Tracking the Freak Attack – use this site to find out if your browser can be compromised by a FREAK attack. If you get a positive response, either move to the latest version of Firefox or keep an eye out for updates for your specific browser.
Does this mean that my employer can easily find out if I have been surfing the web while on the clock? I get on Facebook occasionally but I could still probably get in trouble for that…what kind of work and effort would they have to pay for to find out my browsing history? We have an IT guy but he seems pretty new.
If they really want to find out your surfing activity it wouldn’t be that difficult.

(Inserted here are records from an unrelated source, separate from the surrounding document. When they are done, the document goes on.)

/-! ### `Core.setRing` -/

@[simp] theorem Core.setRing_hart (c : Core) (e : Eng) (r : Ring) : (c.setRing e r).hart = c.hart := rfl
@[simp] theorem Core.setRing_sems (c : Core) (e : Eng) (r : Ring) : (c.setRing e r).sems = c.sems := rfl
@[simp] theorem Core.setRing_cbs (c : Core) (e : Eng) (r : Ring) : (c.setRing e r).cbs = c.cbs := rfl
@[simp] theorem Core.setRing_v (c : Core) (e : Eng) (r : Ring) : (c.setRing e r).v = c.v := rfl
@[simp] theorem Core.setRing_vpois (c : Core) (e : Eng) (r : Ring) : (c.setRing e r).vpois = c.vpois := rfl
@[simp] theorem Core.setRing_vorg (c : Core) (e : Eng) (r : Ring) : (c.setRing e r).vorg = c.vorg := rfl
@[simp] theorem Core.setRing_k (c : Core) (e : Eng) (r : Ring) : (c.setRing e r).k = c.k := rfl
@[simp] theorem Core.setRing_pj (c : Core) (e : Eng) (r : Ring) : (c.setRing e r).pj = c.pj := rfl
@[simp] theorem Core.setRing_acc (c : Core) (e : Eng) (r : Ring) : (c.setRing e r).acc = c.acc := rfl
@[simp] theorem Core.setRing_accInt (c : Core) (e : Eng) (r : Ring) : (c.setRing e r).accInt = c.accInt := rfl
@[simp] theorem Core.setRing_descs (c : Core) (e : Eng) (r : Ring) : (c.setRing e r).descs = c.descs := rfl
@[simp] theorem Core.setRing_dropDue (c : Core) (e : Eng) (r : Ring) : (c.setRing e r).dropDue = c.dropDue := rfl
@[simp] theorem Core.setRing_tags (c : Core) (e : Eng) (r : Ring) : (c.setRing e r).tags = c.tags := rfl
@[simp] theorem Core.setRing_flips (c : Core) (e : Eng) (r : Ring) : (c.setRing e r).flips = c.flips := rfl
@[simp] theorem Core.setRing_linePois (c : Core) (e : Eng) (r : Ring) : (c.setRing e r).linePois = c.linePois := rfl
@[simp] theorem Core.setRing_stuck (c : Core) (e : Eng) (r : Ring) : (c.setRing e r).stuck = c.stuck := rfl
@[simp] theorem Core.setRing_ce (c : Core) (e : Eng) (r : Ring) : (c.setRing e r).ce = c.ce := rfl
@[simp] theorem Core.setRing_ue (c : Core) (e : Eng) (r : Ring) : (c.setRing e r).ue = c.ue := rfl
@[simp] theorem Core.setRing_groups (c : Core) (e : Eng) (r : Ring) : (c.setRing e r).groups = c.groups := rfl
@[simp] theorem Core.setRing_rebuild (c : Core) (e : Eng) (r : Ring) : (c.setRing e r).rebuild = c.rebuild := rfl
@[simp] theorem Core.setRing_spRes (c : Core) (e : Eng) (r : Ring) : (c.setRing e r).spRes = c.spRes := rfl
@[simp] theorem Core.setRing_fq (c : Core) (e : Eng) (r : Ring) : (c.setRing e r).fq = c.fq := rfl
@[simp] theorem Core.setRing_fqHeld (c : Core) (e : Eng) (r : Ring) : (c.setRing e r).fqHeld = c.fqHeld := rfl
@[simp] theorem Core.setRing_task (c : Core) (e : Eng) (r : Ring) : (c.setRing e r).task = c.task := rfl
@[simp] theorem Core.setRing_suspended (c : Core) (e : Eng) (r : Ring) : (c.setRing e r).suspended = c.suspended := rfl
@[simp] theorem Core.setRing_suspRegs (c : Core) (e : Eng) (r : Ring) : (c.setRing e r).suspRegs = c.suspRegs := rfl
@[simp] theorem Core.setRing_suspPc (c : Core) (e : Eng) (r : Ring) : (c.setRing e r).suspPc = c.suspPc := rfl
@[simp] theorem Core.setRing_frozen (c : Core) (e : Eng) (r : Ring) : (c.setRing e r).frozen = c.frozen := rfl
@[simp] theorem Core.setRing_resuming (c : Core) (e : Eng) (r : Ring) : (c.setRing e r).resuming = c.resuming := rfl
@[simp] theorem Core.setRing_staging (c : Core) (e : Eng) (r : Ring) : (c.setRing e r).staging = c.staging := rfl
@[simp] theorem Core.setRing_sq (c : Core) (e : Eng) (r : Ring) : (c.setRing e r).sq = c.sq := rfl
@[simp] theorem Core.setRing_observed (c : Core) (e : Eng) (r : Ring) : (c.setRing e r).observed = c.observed := rfl
@[simp] theorem Core.setRing_etlb (c : Core) (e : Eng) (r : Ring) : (c.setRing e r).etlb = c.etlb := rfl
@[simp] theorem Core.setRing_clk (c : Core) (e : Eng) (r : Ring) : (c.setRing e r).clk = c.clk := rfl
@[simp] theorem Core.setRing_snap (c : Core) (e : Eng) (r : Ring) : (c.setRing e r).snap = c.snap := rfl

/-! ### `Core.setSem` -/

@[simp] theorem Core.setSem_hart (c : Core) (i : Nat) (v : W16) : (c.setSem i v).hart = c.hart := rfl
@[simp] theorem Core.setSem_rings (c : Core) (i : Nat) (v : W16) : (c.setSem i v).rings = c.rings := rfl
@[simp] theorem Core.setSem_cbs (c : Core) (i : Nat) (v : W16) : (c.setSem i v).cbs = c.cbs := rfl
@[simp] theorem Core.setSem_v (c : Core) (i : Nat) (v : W16) : (c.setSem i v).v = c.v := rfl
@[simp] theorem Core.setSem_vpois (c : Core) (i : Nat) (v : W16) : (c.setSem i v).vpois = c.vpois := rfl
@[simp] theorem Core.setSem_vorg (c : Core) (i : Nat) (v : W16) : (c.setSem i v).vorg = c.vorg := rfl
@[simp] theorem Core.setSem_k (c : Core) (i : Nat) (v : W16) : (c.setSem i v).k = c.k := rfl
@[simp] theorem Core.setSem_pj (c : Core) (i : Nat) (v : W16) : (c.setSem i v).pj = c.pj := rfl
@[simp] theorem Core.setSem_acc (c : Core) (i : Nat) (v : W16) : (c.setSem i v).acc = c.acc := rfl
@[simp] theorem Core.setSem_accInt (c : Core) (i : Nat) (v : W16) : (c.setSem i v).accInt = c.accInt := rfl
@[simp] theorem Core.setSem_descs (c : Core) (i : Nat) (v : W16) : (c.setSem i v).descs = c.descs := rfl
@[simp] theorem Core.setSem_dropDue (c : Core) (i : Nat) (v : W16) : (c.setSem i v).dropDue = c.dropDue := rfl
@[simp] theorem Core.setSem_tags (c : Core) (i : Nat) (v : W16) : (c.setSem i v).tags = c.tags := rfl
@[simp] theorem Core.setSem_flips (c : Core) (i : Nat) (v : W16) : (c.setSem i v).flips = c.flips := rfl
@[simp] theorem Core.setSem_linePois (c : Core) (i : Nat) (v : W16) : (c.setSem i v).linePois = c.linePois := rfl
@[simp] theorem Core.setSem_stuck (c : Core) (i : Nat) (v : W16) : (c.setSem i v).stuck = c.stuck := rfl
@[simp] theorem Core.setSem_ce (c : Core) (i : Nat) (v : W16) : (c.setSem i v).ce = c.ce := rfl
@[simp] theorem Core.setSem_ue (c : Core) (i : Nat) (v : W16) : (c.setSem i v).ue = c.ue := rfl
@[simp] theorem Core.setSem_groups (c : Core) (i : Nat) (v : W16) : (c.setSem i v).groups = c.groups := rfl
@[simp] theorem Core.setSem_rebuild (c : Core) (i : Nat) (v : W16) : (c.setSem i v).rebuild = c.rebuild := rfl
@[simp] theorem Core.setSem_spRes (c : Core) (i : Nat) (v : W16) : (c.setSem i v).spRes = c.spRes := rfl
@[simp] theorem Core.setSem_fq (c : Core) (i : Nat) (v : W16) : (c.setSem i v).fq = c.fq := rfl
@[simp] theorem Core.setSem_fqHeld (c : Core) (i : Nat) (v : W16) : (c.setSem i v).fqHeld = c.fqHeld := rfl
@[simp] theorem Core.setSem_task (c : Core) (i : Nat) (v : W16) : (c.setSem i v).task = c.task := rfl
@[simp] theorem Core.setSem_suspended (c : Core) (i : Nat) (v : W16) : (c.setSem i v).suspended = c.suspended := rfl
@[simp] theorem Core.setSem_suspRegs (c : Core) (i : Nat) (v : W16) : (c.setSem i v).suspRegs = c.suspRegs := rfl
@[simp] theorem Core.setSem_suspPc (c : Core) (i : Nat) (v : W16) : (c.setSem i v).suspPc = c.suspPc := rfl
@[simp] theorem Core.setSem_frozen (c : Core) (i : Nat) (v : W16) : (c.setSem i v).frozen = c.frozen := rfl
@[simp] theorem Core.setSem_resuming (c : Core) (i : Nat) (v : W16) : (c.setSem i v).resuming = c.resuming := rfl
@[simp] theorem Core.setSem_staging (c : Core) (i : Nat) (v : W16) : (c.setSem i v).staging = c.staging := rfl
@[simp] theorem Core.setSem_sq (c : Core) (i : Nat) (v : W16) : (c.setSem i v).sq = c.sq := rfl
@[simp] theorem Core.setSem_observed (c : Core) (i : Nat) (v : W16) : (c.setSem i v).observed = c.observed := rfl
@[simp] theorem Core.setSem_etlb (c : Core) (i : Nat) (v : W16) : (c.setSem i v).etlb = c.etlb := rfl
@[simp] theorem Core.setSem_clk (c : Core) (i : Nat) (v : W16) : (c.setSem i v).clk = c.clk := rfl
@[simp] theorem Core.setSem_snap (c : Core) (i : Nat) (v : W16) : (c.setSem i v).snap = c.snap := rfl

/-! ### `Core.setCb` -/

@[simp] theorem Core.setCb_hart (c : Core) (i : Nat) (b : Cb) : (c.setCb i b).hart = c.hart := rfl
@[simp] theorem Core.setCb_rings (c : Core) (i : Nat) (b : Cb) : (c.setCb i b).rings = c.rings := rfl
@[simp] theorem Core.setCb_sems (c : Core) (i : Nat) (b : Cb) : (c.setCb i b).sems = c.sems := rfl
@[simp] theorem Core.setCb_v (c : Core) (i : Nat) (b : Cb) : (c.setCb i b).v = c.v := rfl
@[simp] theorem Core.setCb_vpois (c : Core) (i : Nat) (b : Cb) : (c.setCb i b).vpois = c.vpois := rfl
@[simp] theorem Core.setCb_vorg (c : Core) (i : Nat) (b : Cb) : (c.setCb i b).vorg = c.vorg := rfl
@[simp] theorem Core.setCb_k (c : Core) (i : Nat) (b : Cb) : (c.setCb i b).k = c.k := rfl
@[simp] theorem Core.setCb_pj (c : Core) (i : Nat) (b : Cb) : (c.setCb i b).pj = c.pj := rfl
@[simp] theorem Core.setCb_acc (c : Core) (i : Nat) (b : Cb) : (c.setCb i b).acc = c.acc := rfl
@[simp] theorem Core.setCb_accInt (c : Core) (i : Nat) (b : Cb) : (c.setCb i b).accInt = c.accInt := rfl
@[simp] theorem Core.setCb_descs (c : Core) (i : Nat) (b : Cb) : (c.setCb i b).descs = c.descs := rfl
@[simp] theorem Core.setCb_dropDue (c : Core) (i : Nat) (b : Cb) : (c.setCb i b).dropDue = c.dropDue := rfl
@[simp] theorem Core.setCb_tags (c : Core) (i : Nat) (b : Cb) : (c.setCb i b).tags = c.tags := rfl
@[simp] theorem Core.setCb_flips (c : Core) (i : Nat) (b : Cb) : (c.setCb i b).flips = c.flips := rfl
@[simp] theorem Core.setCb_linePois (c : Core) (i : Nat) (b : Cb) : (c.setCb i b).linePois = c.linePois := rfl
@[simp] theorem Core.setCb_stuck (c : Core) (i : Nat) (b : Cb) : (c.setCb i b).stuck = c.stuck := rfl
@[simp] theorem Core.setCb_ce (c : Core) (i : Nat) (b : Cb) : (c.setCb i b).ce = c.ce := rfl
@[simp] theorem Core.setCb_ue (c : Core) (i : Nat) (b : Cb) : (c.setCb i b).ue = c.ue := rfl
@[simp] theorem Core.setCb_groups (c : Core) (i : Nat) (b : Cb) : (c.setCb i b).groups = c.groups := rfl
@[simp] theorem Core.setCb_rebuild (c : Core) (i : Nat) (b : Cb) : (c.setCb i b).rebuild = c.rebuild := rfl
@[simp] theorem Core.setCb_spRes (c : Core) (i : Nat) (b : Cb) : (c.setCb i b).spRes = c.spRes := rfl
@[simp] theorem Core.setCb_fq (c : Core) (i : Nat) (b : Cb) : (c.setCb i b).fq = c.fq := rfl
@[simp] theorem Core.setCb_fqHeld (c : Core) (i : Nat) (b : Cb) : (c.setCb i b).fqHeld = c.fqHeld := rfl
@[simp] theorem Core.setCb_task (c : Core) (i : Nat) (b : Cb) : (c.setCb i b).task = c.task := rfl
@[simp] theorem Core.setCb_suspended (c : Core) (i : Nat) (b : Cb) : (c.setCb i b).suspended = c.suspended := rfl
@[simp] theorem Core.setCb_suspRegs (c : Core) (i : Nat) (b : Cb) : (c.setCb i b).suspRegs = c.suspRegs := rfl
@[simp] theorem Core.setCb_suspPc (c : Core) (i : Nat) (b : Cb) : (c.setCb i b).suspPc = c.suspPc := rfl
@[simp] theorem Core.setCb_frozen (c : Core) (i : Nat) (b : Cb) : (c.setCb i b).frozen = c.frozen := rfl
@[simp] theorem Core.setCb_resuming (c : Core) (i : Nat) (b : Cb) : (c.setCb i b).resuming = c.resuming := rfl
@[simp] theorem Core.setCb_staging (c : Core) (i : Nat) (b : Cb) : (c.setCb i b).staging = c.staging := rfl
@[simp] theorem Core.setCb_sq (c : Core) (i : Nat) (b : Cb) : (c.setCb i b).sq = c.sq := rfl
@[simp] theorem Core.setCb_observed (c : Core) (i : Nat) (b : Cb) : (c.setCb i b).observed = c.observed := rfl
@[simp] theorem Core.setCb_etlb (c : Core) (i : Nat) (b : Cb) : (c.setCb i b).etlb = c.etlb := rfl
@[simp] theorem Core.setCb_clk (c : Core) (i : Nat) (b : Cb) : (c.setCb i b).clk = c.clk := rfl
@[simp] theorem Core.setCb_snap (c : Core) (i : Nat) (b : Cb) : (c.setCb i b).snap = c.snap := rfl

/-! ### `Core.setGroup` -/

@[simp] theorem Core.setGroup_hart (c : Core) (g : Nat) (x : Group) : (c.setGroup g x).hart = c.hart := rfl
@[simp] theorem Core.setGroup_rings (c : Core) (g : Nat) (x : Group) : (c.setGroup g x).rings = c.rings := rfl
@[simp] theorem Core.setGroup_sems (c : Core) (g : Nat) (x : Group) : (c.setGroup g x).sems = c.sems := rfl
@[simp] theorem Core.setGroup_cbs (c : Core) (g : Nat) (x : Group) : (c.setGroup g x).cbs = c.cbs := rfl
@[simp] theorem Core.setGroup_v (c : Core) (g : Nat) (x : Group) : (c.setGroup g x).v = c.v := rfl
@[simp] theorem Core.setGroup_vpois (c : Core) (g : Nat) (x : Group) : (c.setGroup g x).vpois = c.vpois := rfl
@[simp] theorem Core.setGroup_vorg (c : Core) (g : Nat) (x : Group) : (c.setGroup g x).vorg = c.vorg := rfl
@[simp] theorem Core.setGroup_k (c : Core) (g : Nat) (x : Group) : (c.setGroup g x).k = c.k := rfl
@[simp] theorem Core.setGroup_pj (c : Core) (g : Nat) (x : Group) : (c.setGroup g x).pj = c.pj := rfl
@[simp] theorem Core.setGroup_acc (c : Core) (g : Nat) (x : Group) : (c.setGroup g x).acc = c.acc := rfl
@[simp] theorem Core.setGroup_accInt (c : Core) (g : Nat) (x : Group) : (c.setGroup g x).accInt = c.accInt := rfl
@[simp] theorem Core.setGroup_descs (c : Core) (g : Nat) (x : Group) : (c.setGroup g x).descs = c.descs := rfl
@[simp] theorem Core.setGroup_dropDue (c : Core) (g : Nat) (x : Group) : (c.setGroup g x).dropDue = c.dropDue := rfl
@[simp] theorem Core.setGroup_tags (c : Core) (g : Nat) (x : Group) : (c.setGroup g x).tags = c.tags := rfl
@[simp] theorem Core.setGroup_flips (c : Core) (g : Nat) (x : Group) : (c.setGroup g x).flips = c.flips := rfl
@[simp] theorem Core.setGroup_linePois (c : Core) (g : Nat) (x : Group) : (c.setGroup g x).linePois = c.linePois := rfl
@[simp] theorem Core.setGroup_stuck (c : Core) (g : Nat) (x : Group) : (c.setGroup g x).stuck = c.stuck := rfl
@[simp] theorem Core.setGroup_ce (c : Core) (g : Nat) (x : Group) : (c.setGroup g x).ce = c.ce := rfl
@[simp] theorem Core.setGroup_ue (c : Core) (g : Nat) (x : Group) : (c.setGroup g x).ue = c.ue := rfl
@[simp] theorem Core.setGroup_rebuild (c : Core) (g : Nat) (x : Group) : (c.setGroup g x).rebuild = c.rebuild := rfl
@[simp] theorem Core.setGroup_spRes (c : Core) (g : Nat) (x : Group) : (c.setGroup g x).spRes = c.spRes := rfl
@[simp] theorem Core.setGroup_fq (c : Core) (g : Nat) (x : Group) : (c.setGroup g x).fq = c.fq := rfl
@[simp] theorem Core.setGroup_fqHeld (c : Core) (g : Nat) (x : Group) : (c.setGroup g x).fqHeld = c.fqHeld := rfl
@[simp] theorem Core.setGroup_task (c : Core) (g : Nat) (x : Group) : (c.setGroup g x).task = c.task := rfl
@[simp] theorem Core.setGroup_suspended (c : Core) (g : Nat) (x : Group) : (c.setGroup g x).suspended = c.suspended := rfl
@[simp] theorem Core.setGroup_suspRegs (c : Core) (g : Nat) (x : Group) : (c.setGroup g x).suspRegs = c.suspRegs := rfl
@[simp] theorem Core.setGroup_suspPc (c : Core) (g : Nat) (x : Group) : (c.setGroup g x).suspPc = c.suspPc := rfl
@[simp] theorem Core.setGroup_frozen (c : Core) (g : Nat) (x : Group) : (c.setGroup g x).frozen = c.frozen := rfl
@[simp] theorem Core.setGroup_resuming (c : Core) (g : Nat) (x : Group) : (c.setGroup g x).resuming = c.resuming := rfl
@[simp] theorem Core.setGroup_staging (c : Core) (g : Nat) (x : Group) : (c.setGroup g x).staging = c.staging := rfl
@[simp] theorem Core.setGroup_sq (c : Core) (g : Nat) (x : Group) : (c.setGroup g x).sq = c.sq := rfl
@[simp] theorem Core.setGroup_observed (c : Core) (g : Nat) (x : Group) : (c.setGroup g x).observed = c.observed := rfl
@[simp] theorem Core.setGroup_etlb (c : Core) (g : Nat) (x : Group) : (c.setGroup g x).etlb = c.etlb := rfl
@[simp] theorem Core.setGroup_clk (c : Core) (g : Nat) (x : Group) : (c.setGroup g x).clk = c.clk := rfl
@[simp] theorem Core.setGroup_snap (c : Core) (g : Nat) (x : Group) : (c.setGroup g x).snap = c.snap := rfl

I traveled Europe for two months and used ONLY public computers! Fortunately I didn’t communicate anything highly sensitive or confidential via the internet cafes. However, it does creep me out that someone out there has access to all those emails I sent to my family and friends. I also am feeling so violated as I think about all the locations that might now have my picture and personal information! Are there hackers out there who do it just for fun? I like to think they wouldn’t care to hack into my personal information because I’m not a very exciting person, but now I don’t know. Are there studies or statistics following up with crimes committed by hackers who stalk other people this way?
I’ve always been an Android/Windows person. So should I get a mac to protect my privacy? How do I learn to properly configure it? That last comment in the section about macs makes me wonder if I should bother. The thought of someone else knowing what I’m browsing makes me feel so vulnerable! Is there a way to know how often the government checks in on me and my personal information? Can we stalk their stalking?